It’s difficult to locate a single act that better exemplifies the right’s ideological incoherence than the current farm bill. Larded with billions for the huge and predominately white agribusiness firms, the GOP tried to balance their largesse at the billionaire’s table by stripping another 20 billion in food security from our poorest citizens, doubling down on their previous SNAP reduction. Because apparently the previous 20 billion cut just wasn’t enough.
The Congressional Budget Office (CBO) estimates the bill would deny SNAP to approximately 3.8 million low-income people in 2014 and to an average of nearly 3 million people each year over the coming decade.
The individuals who would lose basic food assistance under the House provision are among the poorest people in the nation and they are a diverse group. More than 40 percent are women. One-third are over age 40. Among those who report their race, about half are white, a third are African-American, and a tenth are Hispanic. They are your neighbors, and some may even be your friends.
Questions naturally occur. Does the right honestly believe that hundreds of thousands of poor people are living the high life on SNAP, an assertion flying around the right-wing echo chamber utterly un-backed by either facts on the ground or reason? (David Darden shows how specious the ‘free loader’ argument is here … or you can check out The Center On Budget Policies and Priorities here.)
What to say to such Scrooges? Sometimes I’m afraid there is no chain that can be rattled loudly enough.
It appears the only thing the far right fears more than libertine sexual mores or strangers with strange skin color is the thought that someone, somewhere might be able to get something for nothing in this ridiculous economy. The notion of community isn’t just ignored with this latest rounds of cuts; it’s taken out back, stripped, whipped and then shot through the skull for good measure. It’s as though the right is vigorously trying to define themselves as the worst pack of jackals to ever inhabit Congress—and, if you know the history of that peculiar institution, you know that’s saying something.
Panem et Circenses was the old adage from the failing days of the Roman Empire. Bread and Circuses. The bread in question was actually a grain dole, or an ‘Annona’. It was a necessary ‘dole’ because the consolidation of Roman agricultural lands in the hands of a few noblemen had pushed landless peasants into the city, where they could not find jobs—a rather interesting parallel. Under the Roman grain law established by Gaius Gracchus in 123 BC, a portion of the grain collected as revenue for the state was sold at a subsidized rate to citizens.

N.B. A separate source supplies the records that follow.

-- ==== Sys2Proof/Machine/Screen.lean ====
section
/-! DEFINITION. Operations on the display (spec/45_display.md). -/

namespace Sys2Proof.Machine

/-- `Pix[x][y]` (R11, R150). -/
def Display.pixel (d : Display) (p : Pixel) : Bool := d[p.2][p.1]

/-- `Pix[x][y] <- Pix[x][y] XOR 1` (R152). -/
def Display.toggle (d : Display) (p : Pixel) : Display := d.set p.2 (d[p.2].set p.1 (!d[p.2][p.1]))

/-- The display with every pixel 0 (R151). -/
def Display.blank : Display := Vector.replicate 32 (Vector.replicate 64 false)

/-- The pixels of a list toggled one after the other, and whether any of them went from set to unset, or `c` held before (R152). -/
def Display.draw : List Pixel → Display → Bool → Display × Bool
  | [], d, c => (d, c)
  | p :: rest, d, c => Display.draw rest (Display.toggle d p) (c || Display.pixel d p)

/-- `Pix[x][y]` of the state's display (R11). -/
def State.pixel (s : State) (x : Fin 64) (y : Fin 32) : Bool := Display.pixel s.display (x, y)

end Sys2Proof.Machine
end

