/-! ### setResultAndFlag -/

@[simp] theorem State.setResultAndFlag_v (x : Reg) (a f : Byte) : (s.setResultAndFlag x a f).v = (s.v.set x a).set VF f := rfl
@[simp] theorem State.setResultAndFlag_i (x : Reg) (a f : Byte) : (s.setResultAndFlag x a f).i = s.i := rfl
@[simp] theorem State.setResultAndFlag_pc (x : Reg) (a f : Byte) : (s.setResultAndFlag x a f).pc = s.pc := rfl
@[simp] theorem State.setResultAndFlag_stack (x : Reg) (a f : Byte) : (s.setResultAndFlag x a f).stack = s.stack := rfl
@[simp] theorem State.setResultAndFlag_sp (x : Reg) (a f : Byte) : (s.setResultAndFlag x a f).sp = s.sp := rfl
@[simp] theorem State.setResultAndFlag_dt (x : Reg) (a f : Byte) : (s.setResultAndFlag x a f).dt = s.dt := rfl
@[simp] theorem State.setResultAndFlag_st (x : Reg) (a f : Byte) : (s.setResultAndFlag x a f).st = s.st := rfl
@[simp] theorem State.setResultAndFlag_display (x : Reg) (a f : Byte) : (s.setResultAndFlag x a f).display = s.display := rfl
@[simp] theorem State.setResultAndFlag_keys (x : Reg) (a f : Byte) : (s.setResultAndFlag x a f).keys = s.keys := rfl
@[simp] theorem State.setResultAndFlag_wait (x : Reg) (a f : Byte) : (s.setResultAndFlag x a f).wait = s.wait := rfl
@[simp] theorem State.setResultAndFlag_mem (x : Reg) (a f : Byte) : (s.setResultAndFlag x a f).mem = s.mem := rfl
@[simp] theorem State.setResultAndFlag_randomIndex (x : Reg) (a f : Byte) : (s.setResultAndFlag x a f).randomIndex = s.randomIndex := rfl
@[simp] theorem State.setResultAndFlag_reply (x : Reg) (a f : Byte) : (s.setResultAndFlag x a f).reply = s.reply := rfl

/-! ### loadRegs -/

@[simp] theorem State.loadRegs_v (x : Reg) (a : Nat) : (s.loadRegs x a).v = Vector.ofFn fun r : Fin 16 => if r ≤ x then s.memRead (a + r.val) else s.reg r := rfl
@[simp] theorem State.loadRegs_i (x : Reg) (a : Nat) : (s.loadRegs x a).i = s.i := rfl
@[simp] theorem State.loadRegs_pc (x : Reg) (a : Nat) : (s.loadRegs x a).pc = s.pc := rfl
@[simp] theorem State.loadRegs_stack (x : Reg) (a : Nat) : (s.loadRegs x a).stack = s.stack := rfl
@[simp] theorem State.loadRegs_sp (x : Reg) (a : Nat) : (s.loadRegs x a).sp = s.sp := rfl
@[simp] theorem State.loadRegs_dt (x : Reg) (a : Nat) : (s.loadRegs x a).dt = s.dt := rfl
@[simp] theorem State.loadRegs_st (x : Reg) (a : Nat) : (s.loadRegs x a).st = s.st := rfl
@[simp] theorem State.loadRegs_display (x : Reg) (a : Nat) : (s.loadRegs x a).display = s.display := rfl
@[simp] theorem State.loadRegs_keys (x : Reg) (a : Nat) : (s.loadRegs x a).keys = s.keys := rfl
@[simp] theorem State.loadRegs_wait (x : Reg) (a : Nat) : (s.loadRegs x a).wait = s.wait := rfl
@[simp] theorem State.loadRegs_mem (x : Reg) (a : Nat) : (s.loadRegs x a).mem = s.mem := rfl
@[simp] theorem State.loadRegs_randomIndex (x : Reg) (a : Nat) : (s.loadRegs x a).randomIndex = s.randomIndex := rfl
@[simp] theorem State.loadRegs_reply (x : Reg) (a : Nat) : (s.loadRegs x a).reply = s.reply := rfl

/-! ### Host transactions -/

@[simp] theorem tickTimers_v : (tickTimers s).v = s.v := rfl
@[simp] theorem tickTimers_i : (tickTimers s).i = s.i := rfl
@[simp] theorem tickTimers_pc : (tickTimers s).pc = s.pc := rfl
@[simp] theorem tickTimers_stack : (tickTimers s).stack = s.stack := rfl
@[simp] theorem tickTimers_sp : (tickTimers s).sp = s.sp := rfl
@[simp] theorem tickTimers_dt : (tickTimers s).dt = tickDown s.dt := rfl
@[simp] theorem tickTimers_st : (tickTimers s).st = tickDown s.st := rfl
@[simp] theorem tickTimers_display : (tickTimers s).display = s.display := rfl
@[simp] theorem tickTimers_keys : (tickTimers s).keys = s.keys := rfl
@[simp] theorem tickTimers_wait : (tickTimers s).wait = s.wait := rfl
@[simp] theorem tickTimers_mem : (tickTimers s).mem = s.mem := rfl
@[simp] theorem tickTimers_randomIndex : (tickTimers s).randomIndex = s.randomIndex := rfl
@[simp] theorem tickTimers_reply : (tickTimers s).reply = none := rfl

@[simp] theorem readPixels_v : (readPixels s).v = s.v := rfl
@[simp] theorem readPixels_i : (readPixels s).i = s.i := rfl
@[simp] theorem readPixels_pc : (readPixels s).pc = s.pc := rfl
@[simp] theorem readPixels_stack : (readPixels s).stack = s.stack := rfl
@[simp] theorem readPixels_sp : (readPixels s).sp = s.sp := rfl
@[simp] theorem readPixels_dt : (readPixels s).dt = s.dt := rfl
@[simp] theorem readPixels_st : (readPixels s).st = s.st := rfl
@[simp] theorem readPixels_display : (readPixels s).display = s.display := rfl
@[simp] theorem readPixels_keys : (readPixels s).keys = s.keys := rfl
@[simp] theorem readPixels_wait : (readPixels s).wait = s.wait := rfl
@[simp] theorem readPixels_mem : (readPixels s).mem = s.mem := rfl
@[simp] theorem readPixels_randomIndex : (readPixels s).randomIndex = s.randomIndex := rfl
@[simp] theorem readPixels_reply : (readPixels s).reply = some (.pixels s.display) := rfl

@[simp] theorem readSoundTimer_v : (readSoundTimer s).v = s.v := rfl
@[simp] theorem readSoundTimer_i : (readSoundTimer s).i = s.i := rfl
@[simp] theorem readSoundTimer_pc : (readSoundTimer s).pc = s.pc := rfl
@[simp] theorem readSoundTimer_stack : (readSoundTimer s).stack = s.stack := rfl
@[simp] theorem readSoundTimer_sp : (readSoundTimer s).sp = s.sp := rfl
@[simp] theorem readSoundTimer_dt : (readSoundTimer s).dt = s.dt := rfl
@[simp] theorem readSoundTimer_st : (readSoundTimer s).st = s.st := rfl
@[simp] theorem readSoundTimer_display : (readSoundTimer s).display = s.display := rfl
@[simp] theorem readSoundTimer_keys : (readSoundTimer s).keys = s.keys := rfl
@[simp] theorem readSoundTimer_wait : (readSoundTimer s).wait = s.wait := rfl
@[simp] theorem readSoundTimer_mem : (readSoundTimer s).mem = s.mem := rfl
@[simp] theorem readSoundTimer_randomIndex : (readSoundTimer s).randomIndex = s.randomIndex := rfl
@[simp] theorem readSoundTimer_reply : (readSoundTimer s).reply = some (.soundTimer s.st) := rfl

@[simp] theorem resetMachine_v : (resetMachine s).v = Vector.replicate 16 0 := by simp [resetMachine]
@[simp] theorem resetMachine_i : (resetMachine s).i = 0 := by simp [resetMachine]
@[simp] theorem resetMachine_pc : (resetMachine s).pc = 0x200 := by simp [resetMachine]
@[simp] theorem resetMachine_stack : (resetMachine s).stack = Vector.replicate 16 0 := by simp [resetMachine]
@[simp] theorem resetMachine_sp : (resetMachine s).sp = 0 := by simp [resetMachine]
@[simp] theorem resetMachine_dt : (resetMachine s).dt = 0 := by simp [resetMachine]
@[simp] theorem resetMachine_st : (resetMachine s).st = 0 := by simp [resetMachine]
@[simp] theorem resetMachine_wait : (resetMachine s).wait = .idle := by simp [resetMachine, Params.resetClearsWait]
@[simp] theorem resetMachine_mem : (resetMachine s).mem = (s.writeBytes Params.fontBase Params.fontData).mem := by simp [resetMachine]
@[simp] theorem resetMachine_reply : (resetMachine s).reply = none := by simp [resetMachine]

/-! ### skipIf -/

@[simp] theorem State.skipIf_v (c : Bool) : (s.skipIf c).v = s.v := by cases c <;> rfl
@[simp] theorem State.skipIf_i (c : Bool) : (s.skipIf c).i = s.i := by cases c <;> rfl
@[simp] theorem State.skipIf_pc (c : Bool) : (s.skipIf c).pc = if c then s.pc + 2 else s.pc := by cases c <;> rfl
@[simp] theorem State.skipIf_stack (c : Bool) : (s.skipIf c).stack = s.stack := by cases c <;> rfl
@[simp] theorem State.skipIf_sp (c : Bool) : (s.skipIf c).sp = s.sp := by cases c <;> rfl
@[simp] theorem State.skipIf_dt (c : Bool) : (s.skipIf c).dt = s.dt := by cases c <;> rfl
@[simp] theorem State.skipIf_st (c : Bool) : (s.skipIf c).st = s.st := by cases c <;> rfl
@[simp] theorem State.skipIf_display (c : Bool) : (s.skipIf c).display = s.display := by cases c <;> rfl
@[simp] theorem State.skipIf_keys (c : Bool) : (s.skipIf c).keys = s.keys := by cases c <;> rfl
@[simp] theorem State.skipIf_wait (c : Bool) : (s.skipIf c).wait = s.wait := by cases c <;> rfl
@[simp] theorem State.skipIf_mem (c : Bool) : (s.skipIf c).mem = s.mem := by cases c <;> rfl
@[simp] theorem State.skipIf_randomIndex (c : Bool) : (s.skipIf c).randomIndex = s.randomIndex := by cases c <;> rfl
@[simp] theorem State.skipIf_reply (c : Bool) : (s.skipIf c).reply = s.reply := by cases c <;> rfl

/-! ### Accessors after an update -/

@[simp] theorem State.reg_setReg (x r : Reg) (b : Byte) : (s.setReg x b).reg r = if r = x then b else s.reg r := by
  simp only [State.reg, State.setReg, Fin.getElem_fin, Vector.getElem_set]
  split <;> split <;> simp_all [Fin.ext_iff]

theorem State.reg_setResultAndFlag (x r : Reg) (a f : Byte) :
    (s.setResultAndFlag x a f).reg r = if r = VF then f else if r = x then a else s.reg r := by
  simp [State.setResultAndFlag]

@[simp] theorem State.reg_loadRegs (x r : Reg) (a : Nat) :
    (s.loadRegs x a).reg r = if r ≤ x then s.memRead (a + r.val) else s.reg r := by
  simp [State.reg, State.loadRegs]

@[simp] theorem State.key_setKey (k j : KeyIndex) (p : Bool) : (s.setKey k p).key j = if j = k then p else s.key j := by
  simp only [State.key, State.setKey, Fin.getElem_fin, Vector.getElem_set]
  split <;> split <;> simp_all [Fin.ext_iff]

@[simp] theorem State.memRead_mod (a : Nat) : s.memRead (a % 4096) = s.memRead a := by
  simp [State.memRead]

/-- A register, a key, a pixel or a byte of memory reads the same in states that agree on the field behind it. -/
theorem State.reg_congr {s t : State} (h : t.v = s.v) (r : Reg) : t.reg r = s.reg r := by
  simp only [State.reg, h]

theorem State.key_congr {s t : State} (h : t.keys = s.keys) (k : KeyIndex) : t.key k = s.key k := by
  simp only [State.key, h]

theorem State.pixel_congr {s t : State} (h : t.display = s.display) (x : Fin 64) (y : Fin 32) : t.pixel x y = s.pixel x y := by
  simp only [State.pixel, h]

theorem State.memRead_congr {s t : State} (h : t.mem = s.mem) (a : Nat) : t.memRead a = s.memRead a := by
  simp only [State.memRead, h]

I imagine many conservatives today would line up to denounce this activity, ignoring the historical precedents, naturally, and the brute fact that there were no jobs for those peasants whose land formed the basis for the Roman nobleman’s wealth. After all, to channel Paul Ryan, dependence on any form of public assistance “erodes the moral fiber” of the poor. Like morality is a set of jeans that somehow gets threadbare in the ass. No word yet if that same morality applies to agribusiness firms and their privileged helping of government subsidies. If you’re rich, you are apparently absolved of the need to ‘fend for yourself’, ‘pull yourself up by your own bootstraps’, or of even possessing ‘moral fiber’, much less wearing it out. Jon Chait makes a point in the NY Times magazine that the Republicans are probably aware of the blatant hypocrisy of their position, but so fearful of losing elections, they try to bury it. Specifically, “The ultraconservative Republican Study Committee recently banned the Heritage Foundation from its meetings because Heritage denounced the GOP’s farm subsidies. There is a grim hilarity here: Republicans punished Heritage for its one technocratically sane position.”
So now the far right has offered themselves up as a kind of inverted moral circus, lined with the usual measure of hypocrisy, deciding to keep bread from those who most need it. No doubt, their deluded base approves, and the leadership certainly doesn’t suffer. Paul Ryan helped quaff a 350 dollar bottle of wine with like-minded economists last week while SNAP was being cut, one of two $350 bottles consumed that evening. That’s a total of $700 in wine consumed over the course of a 90 minute dinner or more than the entire weekly income of a couple making minimum wage. When confronted by a Talking Points Memo reporter, Paul Ryan said he had no idea how much the wine cost when it was being ordered.
TPM: So you wouldn’t do it again?
Ryan: Well, of course not, because I think it’s too much money to pay for wine. Yeah, I don’t really know what exactly it cost. It was expensive. But um, 250 maybe it was 250, I don’t really remember.
Besides a faulty memory his remark rather misses the point about the hypocrisy. He seems genuinely irritated at the cost, but not the incredible disparity between his life and the millions of others his actions seek to make worse. So here’s a historical parallel that might offer a note of caution for the right. The last time thousands asked for bread and didn’t receive it, a royal dame, equally clueless, suggested the starving peasants should simply “eat cake.”
We all know how well that turned out.